Yale’s insularity often obscures the world around us. We struggle to find reliable incentives to look beyond the depths of Bass Library, the rigid columns of a Google Calendar or — as of most recently — Silliman’s new plastic domes. The demands of our environment reinforce a reality built along Yale’s boundaries and relegate everything outside to the ether.

Unsurprisingly, our bubble discriminates against a vilified — when not outright erased — subset of the population: the justice-impacted. Generally referred to as “previously incarcerated” or “formerly convicted,” this demographic contains its own share of aspiring students and professionals. They clash with the circumstances of their own reality. Universities like Yale represent this identity with just one, broad question in their application — “the box.”
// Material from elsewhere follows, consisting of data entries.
-- ==== Sys2Proof/Machine/Ops.lean ====
section
/-! DEFINITION. The named operations over the state: threads and their registers, tiles, memory granules, events and vectors. -/

namespace Sys2Proof.Machine

/-! ### Threads -/

/-- A thread's state (R61); a thread not listed is EMPTY. -/
def State.thr (s : State) (t : Tid) : Thread := Map.get Thread.reset s.threads t.toNat

def State.setThr (s : State) (t : Tid) (th : Thread) : State := { s with threads := Map.set s.threads t.toNat th }

def State.modThr (s : State) (t : Tid) (f : Thread → Thread) : State := s.setThr t (f (s.thr t))

/-- The tile of a thread (R8). -/
def tileOf (t : Tid) : Nat := t.toNat / 8

/-- A tile's state. -/
def State.tile (s : State) (n : Nat) : Tile := Map.get Tile.reset s.tiles n

def State.setTile (s : State) (n : Nat) (x : Tile) : State := { s with tiles := Map.set s.tiles n x }

/-- General register r; g0 reads as null (R35, R61). -/
def Thread.reg (th : Thread) (r : Reg) : Cap := if r = 0 then Cap.null else Map.get Cap.null th.regs r.toNat

/-- Writes general register r; a write to g0 is discarded (R63). A write leaves the register with good parity (R64). -/
def Thread.setReg (th : Thread) (r : Reg) (c : Cap) : Thread :=
  if r = 0 then th
  else { th with regs := Map.put Cap.null th.regs r.toNat c, parity := th.parity.filter (fun p => decide (p ≠ r.toNat)) }

/-- wr_int of R96. -/
def Thread.wrInt (th : Thread) (r : Reg) (w : Word) : Thread := th.setReg r (Cap.ofWord w)

/-- PCC moved by k bytes, the tag kept only within reach (R40, R103). -/
def Thread.advance (th : Thread) (k : Int) : Thread := { th with pcc := th.pcc.moveCursor (th.pcc.ea k) }

/-- A completed instruction that wrote `dests` leaves the loads of those registers that issued before stamp k without a destination
(R16, R63, R67). -/
def Thread.dropOlder (th : Thread) (k : Nat) (dests : List Reg) : Thread :=
  { th with outs := th.outs.map (fun o => if decide (o.stamp < k) && dests.contains o.rd then { o with rd := 0 } else o) }

/-- TROOT of the current world in effect (R250). -/
def Thread.troot (th : Thread) : World → Word
  | .main => th.trootM
  | .vault => th.trootV

/-- EVEC of a world (R271). -/
def Thread.evec (th : Thread) : World → Cap
  | .main => th.evecM
  | .vault => th.evecV
/-- STK of a world (R271). -/
def Thread.stk (th : Thread) : World → Cap
  | .main => th.stkM
  | .vault => th.stkV
/-- ESTK of a world (R271). -/
def Thread.estk (th : Thread) : World → Cap
  | .main => th.estkM
  | .vault => th.estkV

/-- The status word of a plate (R214), with a given current depth. -/
def Plate.status (p : Plate) (depth : Nat) : Word :=
  BitVec.ofNat 64 (p.code.toNat * 2 ^ 32 + (if p.shared then 2 ^ 17 else 0) + (if p.wasDefer then 2 ^ 16 else 0)
    + (if p.retry then 2 ^ 15 else 0) + p.adepth * 2 ^ 9 + depth * 2 ^ 4 + p.cause)

/-- A plate in the LIVE or COMMITTING phase (R189). -/
def Plate.abortable (p : Plate) : Bool := decide (p.phase = .live) || decide (p.phase = .committing)

/-- The physical address of port n's entry, where its receive-cursor granule stands (R298). -/
def portEntry (n : Nat) : Nat := 0x3E0001000000 + 512 * n

/-- The line of port n's receive cursor (R194). -/
def cursorLine (n : Nat) : Nat := portEntry n / 64

/-- Lines of the write set, those of receive cursors among them (R193, R194, R202). -/
def Plate.writeLines (p : Plate) : List Nat := p.writes.map (fun w => w.1 / 4) ++ p.consumed.map (fun c => cursorLine c.1)

/-- The line is in the plate's footprint (R193). -/
def Plate.footprint (p : Plate) (line : Nat) : Bool := p.reads.contains line || p.writeLines.contains line

/-- Every thread that is listed, with its number. -/
def State.threadList (s : State) : List Nat := s.threads.map (·.1)

/-! ### Free values -/

/-- A fresh free value of 64 bits, and the counter's advance (log entry 4). -/
def State.freeWord (s : State) : State × Word := ({ s with fresh := s.fresh + 1 }, Config.freeWord s.fresh)

/-! ### Little-endian bytes (R6) -/

/-- n bytes of a value, the lowest first. -/
def leBytes : Nat → Nat → List Byte
  | 0, _ => []
  | n + 1, v => BitVec.ofNat 8 v :: leBytes n (v / 256)

/-- The value of bytes, the lowest first. -/
def leValue : List Byte → Nat
  | [] => 0
  | b :: r => b.toNat + 256 * leValue r

/-- The value of bytes, the highest first. -/
def beValue (l : List Byte) : Nat := leValue l.reverse

/-- n bytes of a value, the highest first. -/
def beBytes (n v : Nat) : List Byte := (leBytes n v).reverse

/-- Bytes off to off + n - 1 of a list, zero beyond its end. -/
def sliceBytes (l : List Byte) (off n : Nat) : List Byte :=
  let x := (l.drop off).take n
  x ++ List.replicate (n - x.length) 0

/-! ### Memory: bytes, granules, lines (R8, R49) -/

/-- The byte at a physical address; a byte not listed reads 0 (R59). -/
def State.byteAt (s : State) (a : Nat) : Byte := Map.get 0 s.mem a

/-- Bytes at a physical address. -/
def bytesAt (m : List Host.Cell) (a : Nat) : Nat → List Byte
  | 0 => []
  | n + 1 => Map.get 0 m a :: bytesAt m (a + 1) n

/-- Writes bytes, in canonical form. -/
def putBytes (m : List Host.Cell) (a : Nat) : List Byte → List Host.Cell
  | [] => m
  | b :: r => putBytes (Map.put 0 m a b) (a + 1) r

/-- A memory in canonical form: rising addresses, no listed zero. -/
def Memory.wf (m : List Host.Cell) : Bool := Map.wf (0 : Byte) m

/-- The tag and colour of a granule that nothing has changed: tag 0, colour 15 (R59). -/
def granDefault : Bool × BitVec 4 := (false, 15)

/-- A granule with its tag and colour (R49). -/
def State.granuleAt (s : State) (g : Nat) : Granule :=
  let tc := Map.get granDefault s.gran g
  { data := BitVec.ofNat 128 (leValue (bytesAt s.mem (16 * g) 16)), tag := tc.1, colour := tc.2 }

/-- Writes a granule whole. -/
def State.setGranule (s : State) (g : Nat) (x : Granule) : State :=
  { s with mem := putBytes s.mem (16 * g) (leBytes 16 x.data.toNat), gran := Map.put granDefault s.gran g (x.tag, x.colour) }

/-- Bytes off to off + n - 1 of a granule, as a value. -/
def granBytes (x : Granule) (off n : Nat) : Nat := (x.data.toNat / 256 ^ off) % 256 ^ n

/-- The granule as a register value. -/
def granCap (x : Granule) : Cap := ⟨x.data, x.tag⟩

/-- One granule event (R55, R56). A data store clears the tag. -/
def granApply (x : Granule) : GWrite → Granule
  | .bytes a d => { x with data := withField x.data (8 * (a % 16)) (8 * d.length) (leValue d), tag := false }
  | .cap _ c => { x with data := c.bits, tag := c.tag }
  | .paint _ k => { data := 0, tag := false, colour := k }

/-- The granule that a write touches. -/
def GWrite.granule : GWrite → Nat
  | .bytes a _ => a / 16
  | .cap g _ => g
  | .paint g _ => g

/-- The line of a granule (R8). -/
def lineOf (g : Nat) : Nat := g / 4

/-- Applies one granule event to memory. -/
def State.applyWrite (s : State) (w : GWrite) : State := s.setGranule w.granule (granApply (s.granuleAt w.granule) w)

/-- Applies granule events in order. -/
def State.applyWrites (s : State) : List GWrite → State
  | [] => s
  | w :: r => (s.applyWrite w).applyWrites r

/-- The granule events of a byte store at a physical address: one, or two across a granule boundary (R112). -/
def splitWrite (a : Nat) (d : List Byte) : List GWrite :=
  let room := 16 - a % 16
  if d.length ≤ room then [.bytes a d] else [.bytes a (d.take room), .bytes (a + room) (d.drop room)]

/-- Segments (address, length) of an access, split at granule boundaries (R112). -/
def splitAccess (a n : Nat) : List (Nat × Nat) :=
  let room := 16 - a % 16
  if n ≤ room then [(a, n)] else [(a, room), (a + room, n - room)]

/-! ### The physical map (R29, R455) -/

/-- What lies at a physical address. -/
inductive Target where
  | dram (controller : Nat) | above | journal | portState | mmio | reserved
  deriving DecidableEq, Repr

/-- The controller whose range holds address a, given the range's start (R455). -/
def findChannel (s : State) (a : Nat) : Nat → Nat → Nat → Option Nat
  | 0, _, _ => none
  | k + 1, n, start =>
    let c := Map.get Channel.reset s.channels n
    if c.failed = none ∧ start ≤ a ∧ a < start + c.bytes then some n
    else findChannel s a k (n + 1) (if c.failed = none then start + c.bytes else start)

/-- The installed capacity (R455). -/
def State.installed (s : State) : Nat :=
  s.channels.foldl (fun acc p => if p.2.failed = none then acc + p.2.bytes else acc) 0

/-- The highest-numbered usable channel, whose gate R30 names. -/
def State.lastChannel (s : State) : Nat :=
  s.channels.foldl (fun acc p => if p.2.failed = none ∧ p.2.bytes ≠ 0 ∧ acc ≤ p.1 then p.1 else acc) 0

/-- An offset from 0x3F00_0000_0000 lies in a block that R29 lists. -/
def inBlock (o : Nat) : Bool :=
  decide (o < 0x4C000) || (decide (0x50000 ≤ o) && decide (o < 0xA0000)) || (decide (0x100000 ≤ o) && decide (o < 0x200000)) ||
    (decide (0x1000000 ≤ o) && decide (o < 0x1400000)) || (decide (0x2000000 ≤ o) && decide (o < 0x2080000))

/-- The target of a physical address. -/
def State.target (s : State) (a : Nat) : Target :=
  if a < 0x10000000000 then
    match findChannel s a 8 0 0 with
    | some n => .dram n
    | none => .above
  else if 0x3E0000000000 ≤ a ∧ a < 0x3E0001000000 then .journal
  else if 0x3E0001000000 ≤ a ∧ a < 0x3E0001200000 then .portState
  else if 0x3F0000000000 ≤ a ∧ inBlock (a - 0x3F0000000000) then .mmio
  else .reserved

/-- Whether a is installed DRAM. -/
def State.isDram (s : State) (a : Nat) : Bool :=
  match s.target a with
  | .dram _ => true
  | _ => false

/-- Whether a physical address lies in the Durable area (R166). -/
def State.isDurable (s : State) (a : Nat) : Bool :=
  decide ((s.rget .durBase).toNat ≤ a ∧ a < (s.rget .durBase).toNat + (s.rget .durSize).toNat)

/-- The gate of a physical address (R359). -/
def State.gateOf (s : State) (a : Nat) : Option Nat :=
  match s.target a with
  | .dram n => some n
  | .above => none
  | .journal => some 8
  | .portState => some 9
  | .mmio => some 10
  | .reserved => none

/-! ### Masters (R365) -/

/-- The identity code of a master (R365). -/
def masterCode : Master → Nat
  | .tile _ => 0
  | .portdma => 1
  | .etcher => 2
  | .service => 3
  | .host => 4
  | .debug => 5
  | .sudon => 6

end Sys2Proof.Machine
end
The box asks college applicants about their criminal history, forcing justice-impacted individuals to define themselves by their past entanglement with the criminal justice system. More often than not, this guarantees rejection. At Yale, we claim to be the bastion of “improving the world today and for future generations.” And yet, we fail. If we want to take steps to fulfill that promise, that begins with banning the box.

Over 70 million Americans — one-fifth of the population — have a criminal record. It only takes one incident for our laws and society to stick this label on them for the rest of their lives. From enrolling in university to finding a job, citizens who have paid their debt to society and are willing to start afresh encounter a myriad of obstacles.

According to the Brookings Institution, colleges reject applicants with convictions at a rate of 12 to 13 percentage points higher than those without. In fact, anticipating rejection on these grounds, up to 22 percent of high school graduates with minor drug convictions don’t even complete their applications. Yale does not publicize their statistics.

In contrast, justice-impacted individuals who receive an education are significantly less likely to commit another crime — for those pursuing a bachelor’s degree, recidivism plummets to 5.6 percent. For those pursuing a master’s degree, it’s zero. Furthermore, those who obtain a job have been shown to work as well as or better than counterparts without criminal records. And after a period of about four years, both groups exhibit the same likelihood to commit a crime.

But we as a society continue to excommunicate felons. We claim to believe in second chances, and yet the box perpetuates an inescapable cycle of barring justice-impacted people from redemption. When Yale puts the box on its application, it denies multitudes of potential leaders and innovators from creating the change that such a college education would allow.

As a result of a criminal justice system designed to discriminate, those who are disproportionately subjugated to this exclusion are overwhelmingly students of color. Our policies have resulted in the arrests of almost one-third of Americans by age 23. The rates for Hispanic and black men, however, rise to 44 and 49 percent, respectively. We subscribe to Yale’s diversity statement of “maintaining an inclusive community of scholars that celebrates people with a variety of backgrounds and beliefs.” It’s why we support banning the box. Justice-impacted individuals would bring an array of diverse experiences, having been closest to our malicious criminal justice system. They would be the lens to such problems plaguing our society.

For this to be achieved, though, Yale must implement a truly holistic admissions process. We already reject discrimination on the grounds of sex, race, color, religion, age, disability, veteran status, ethnic origin, sexual orientation and gender identity. It’s time to expand these protections to those who are justice-impacted.

By no means are we advocating for a complete disregard of one’s history in the admissions process. On the contrary, we believe that banning the box would lead to a better assessment of one’s fitness to be a Yale student. The use of the box as a means of determining one’s moral character and potential on campus is woefully inaccurate.

Instead, banning the box can and should be complemented by some nuanced, specific questions about one’s history for the purposes of ensuring campus safety. The construction of questions aimed towards this goal will enable individuals with a criminal history to have their second chance in society. Louisiana’s 2017 “Ban the Box” law, for example, removed the criminal history question from public college applications while still asking specific questions about stalking and sexual violence. This process ensures safety on campus while avoiding unnecessary obstacles for those who don’t pose a threat to others. This is a fairer and more effective system that, in the long run, will make this inescapable cycle slightly less confining.

When we accepted Yale’s offer of admission, most of us knew of the industrious-academic world we were getting into. Ultimately, our time at Yale is short, and few of us would give it up. But we must ask ourselves: need we preclude our privileges from the justice-impacted? These are tough questions for a society that has long stigmatized the justice-impacted. It doesn’t have to remain this way.

We all know people who have been tangled up in situations they regret immensely. Perhaps they’re family members, close or distant. Maybe they’re friends, old or new. That person could even be you. But what rings true among all of us is a refusal to be shackled to a life of never-ending discrimination.

Yale has the ability to right such a wrong. That means banning the box.